**Exercise prompt**
Only the lines holding "addr" are wanted; find them in the listing and return each one.

**Information provided**
####################

/-! ## Writing an image out (R86, R87, R132, R133, R258, R474) -/

/-- The state of a tile that an image loads: resident region, the carry-in bank with its written bits, route memory, anchors.
(DEDUCED, log entry 29) -/
def loadedTile (m : NMap Byte) (c i : Nat) : Tile :=
  let cs := carryBytes m c i
  let cb0 := 0x180000 - 2 * cs
  let sram := NMap.copy 0 m [] (resOff m c i) 0 (resBytes m c i)
  { sram := NMap.copy 0 m sram (carryOff m c i) cb0 cs
    written := (List.range (cs / 64)).map (fun k => cb0 / 64 + k)
    route := (List.range 4096).foldl (fun r k => r.set 0 k (imgU m (imgOff m scRoutes c + 16384 * i + 4 * k) 4)) []
    anchors := (List.range 256).foldl (fun r k =>
      r.set 0 k (signed 9 (imgU m (imgOff m scAnchors c + 512 * i + 2 * k) 2))) [] }

/-- Write logical tile i of stack c, and its resident copy (R85); its faults are counted anew (R134). -/
def Device.writeTile (s : Device) (m : NMap Byte) (c i : Nat) : Device :=
  let t := s.physicalOf c (i % 16) (i / 16)
  let b := 272 * c + t
  let g := tileCfg m c i
  let ucnt := bit (imgU m 0x3A 1) 2 && bit s.boot.cat.policy 0
  let s := (s.setTile c t (loadedTile m c i)).keepCopy c i (loadedTile m c i) (65536 * g 0)
  (s.wr .tileSramMap b 0 (g 0 + g 1 * 2 ^ 8)).wr .tileCtl b 0
    (g 2 + g 3 * 2 ^ 8 + g 4 * 2 ^ 16 + imgU m 0x40 2 * 2 ^ 32 + b2n ucnt * 2 ^ 48)

/-- Copy bytes of the image to memory, granule by granule, where `place` says. -/
def Device.copyOut (s : Device) (m : NMap Byte) (off len : Nat) (place : Nat → Option (Nat × Nat)) : Device :=
  (List.range (ceilDiv len 256)).foldl (fun s i =>
    match place (256 * i) with
    | some (_, key) =>
      s.modMem (fun x => { x with
        bytes := NMap.copy 0 m x.bytes (off + 256 * i) key 256
        bad := x.bad.filter (fun l => !decide (key / 64 ≤ l ∧ l < key / 64 + 4)) })
    | none => s) s

/-- DATA goes to its region, and of a READ_ONLY one in HBM4 to its canonical copy too. (DEDUCED, log entry 35) -/
def Device.writeData (s : Device) (m : NMap Byte) (x : Sect) : Device :=
  let r := s.job.regions.getD x.index {}
  let top := s.dimmSpace - s.dimmReserved s.job.regions
  let s := s.copyOut m x.off x.len (fun o => s.locate (r.base + o))
  match (canonicalAt s.job.regions 0).find? (fun e => e.1 == r) with
  | some e => s.copyOut m x.off x.len (fun o => s.locateD (top + e.2 + o))
  | none => s

/-- Registers of the frame machinery that count from admission (R181–R183, R444, R445). (DEDUCED, log entry 32) -/
def Device.frameRegs (s : Device) (j : Job) : Device :=
  let s := s.wr .frmConfig 0 0 (j.periodUs + j.phases * 2 ^ 11 + j.programs * 2 ^ 16 + j.device * 2 ^ 32 + j.devices * 2 ^ 42)
  let limit := if j.holdLimit = 0 then s.fget F.frmLimitsHoldBudget else min j.holdLimit (s.fget F.frmLimitsHoldBudget)
  let s := ((s.wr .frmHold 0 0 (limit * 2 ^ 4)).wr .frmTiming 0 0 (0xFFFF * 2 ^ 16)).wr .frmMirror 0 0 (j.mirrorPartner % 2 ^ 10)
  let s := ((s.wr .frmFrame 0 0 0).wr .frmCommitted 0 0 0).wr .frmResync 0 0 0
  let s := (s.wr .frmDigest 0 0 0).wr .frmPdigest 0 0 0
  (s.wr .pwrEnJob 0 0 0).modPwr (fun p => { p with measured := 0, modelled := 0 })

/-- FRM_ADMIT (R184). -/
def Device.admitReg (s : Device) (r : Refused) : Device :=
  s.wr .frmAdmit 0 0 (r.reason + r.sect * 2 ^ 8 + r.detail % 2 ^ 32 * 2 ^ 32)

/-- The load area is zeroed and released. -/
def Device.releaseArea (s : Device) : Device := s.modCtl (fun c => { c with loadArea := [], loadLen := 0 })

/-- The frame machinery without a job's leftovers: job time, the tick count and accessions under way go on.
(DEDUCED, log entry 32) -/
def Frames.fresh (f : Frames) : Frames :=
  { jobTime := f.jobTime, tick := f.tick, tickAt := f.tickAt, work := f.work, lossPending := f.lossPending }

/-- A device that becomes READY compares its image with its partner's; what the partner sends is a free value.
(DESIGN CHOICE, log entry 31) -/
def Device.comparePartner (s : Device) : Device :=
  if s.job.mirrorPartner = 0xFFFF then s
  else
    let n := s.free
    let s : Device := { s with free := s.free + 1 }
    if Config.partnerDigest n = s.job.mirrorDigest then s else s.fset F.frmMirrorSync 0 0 syMismatch

/-- Counts that begin anew when a job is loaded (R134, R345, R349). -/
def Device.clearJobCounts (s : Device) : Device :=
  let s := (List.range 4352).foldl (fun s t => (s.fset F.tileFaultCount t 0 0).fset F.tileRemoteRetries t 0 0) s
  (List.range 4).foldl (fun s p => s.fset F.prtRmOwnCount p 0 0) s

/-- An accepted image is written out; the device is READY. -/
def Device.accepted (s : Device) (m : NMap Byte) : Device :=
  let j := readJob m
  let s := (s.modFr (fun f => { f.fresh with job := some j })).frameRegs j |>.clearJobCounts
  let s := (List.range 16).foldl (fun s c =>
    if bit j.stackSet c then (List.range 256).foldl (fun s i => s.writeTile m c i) s else s) s
  let s := ((imgSects m).filter (fun x => x.typ == scData)).foldl (fun s x => s.writeData m x) s
  ((s.admitReg { reason := 0 }).fset F.frmStateJob 0 0 jReady).releaseArea.comparePartner

/-- A refused one leaves nothing. (DEDUCED, log entry 33) -/
def Device.refused (s : Device) (r : Refused) : Device :=
  (((s.admitReg r).fset F.frmStateJob 0 0 jNone).releaseArea).note
    { kind := kCur, prio := 2, cls := 5, cause := 6 * 256 + r.reason, unit := r.sect, detail := r.detail }

/-- LOAD_END: the reason, and what follows (R472). -/
def Device.endLoad (s : Device) : Nat × Device :=
  match s.admission s.ctl.loadArea with
  | none => (0, s.accepted s.ctl.loadArea)
  | some r => (r.reason, s.refused r)

/-- Bytes free for a load: the DIMM space less the reservations present (R472). (DEDUCED, log entry 24) -/
def Device.loadRoom (s : Device) : Nat := if s.mem.ddrLost then 0 else s.dimmSpace - s.dimmReserved []

/-- LOAD: the load area opens. -/
def Device.beginLoad (s : Device) (n : Nat) : Device :=
  (s.modCtl (fun c => { c with loadArea := [], loadLen := n })).fset F.frmStateJob 0 0 jLoading

/-- A load is abandoned, or ended by UNLOAD (R473). -/
def Device.dropLoad (s : Device) : Device := (s.fset F.frmStateJob 0 0 jNone).releaseArea

/-- LOAD_TIMEOUT: 10 s without a write or an end of load. -/
def execLoadTimeout (s : State) : Host.Outcome State Fault Refusal :=
  onDevice (fun s =>
    if s.jobState = jLoading then
      s.dropLoad.note { kind := kCur, prio := 2, cls := 5, cause := 37 }
    else s) s

/-! ## Unloading (R178) -/

/-- Zero `n` bytes of a region where they lie. -/
def Device.zeroRegion (s : Device) (r : Region) : Device :=
  (List.range (r.span / 256)).foldl (fun s i =>
    match s.locate (r.base + 256 * i) with
    | some (_, key) =>
      s.modMem (fun x => { x with
        bytes := x.bytes.clear key (key + 256)
        bad := x.bad.filter (fun l => !decide (key / 64 ≤ l ∧ l < key / 64 + 4)) })
    | none => s) s

/-- UNLOAD of an admitted job. -/
def Device.unloadJob (s : Device) : Device :=
  let s := s.modFr (fun f => { f with swapped := false })
  let s := s.job.regions.foldl (fun s r => s.zeroRegion r) s
  let s : Device := { s with tiles := s.tiles.map (fun e =>
    (e.1, { e.2 with
      sram := [], bad := [], written := [], route := [], anchors := [], mregs := [], ve := [], threads := [], slots := []
      queue := [], released := false })) }
  let s := (List.range 4352).foldl (fun s b =>
    if (s.rd .tileSramMap b) = 0 then s else (s.wr .tileSramMap b 0 0).wr .tileCtl b 0 (RegKind.tileCtl.resetAt b 0)) s
  let s := (s.resetRegs (RegKind.frmLenPend.addr 0 0) (RegKind.frmLenPend.addr 0 2048)).resetRegs (RegKind.frmLenCommit.addr 0 0)
    (RegKind.frmLenCommit.addr 0 2048)
  let s : Device := { s with reqs := s.reqs.filter (fun r => r.kind == .reg || r.kind == .hostReq), gone := [] }
  let s := s.wr .frmMirror 0 0 (RegKind.frmMirror.resetAt 0 0)
  ((s.modFr Frames.fresh).modMem (fun x => { x with heldPages := [], cc := [] })).fset F.frmStateJob 0 0 jNone

end Sys2Proof.Machine
end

####################

**Reply**
  let s := (s.resetRegs (RegKind.frmLenPend.addr 0 0) (RegKind.frmLenPend.addr 0 2048)).resetRegs (RegKind.frmLenCommit.addr 0 0)
    (RegKind.frmLenCommit.addr 0 2048)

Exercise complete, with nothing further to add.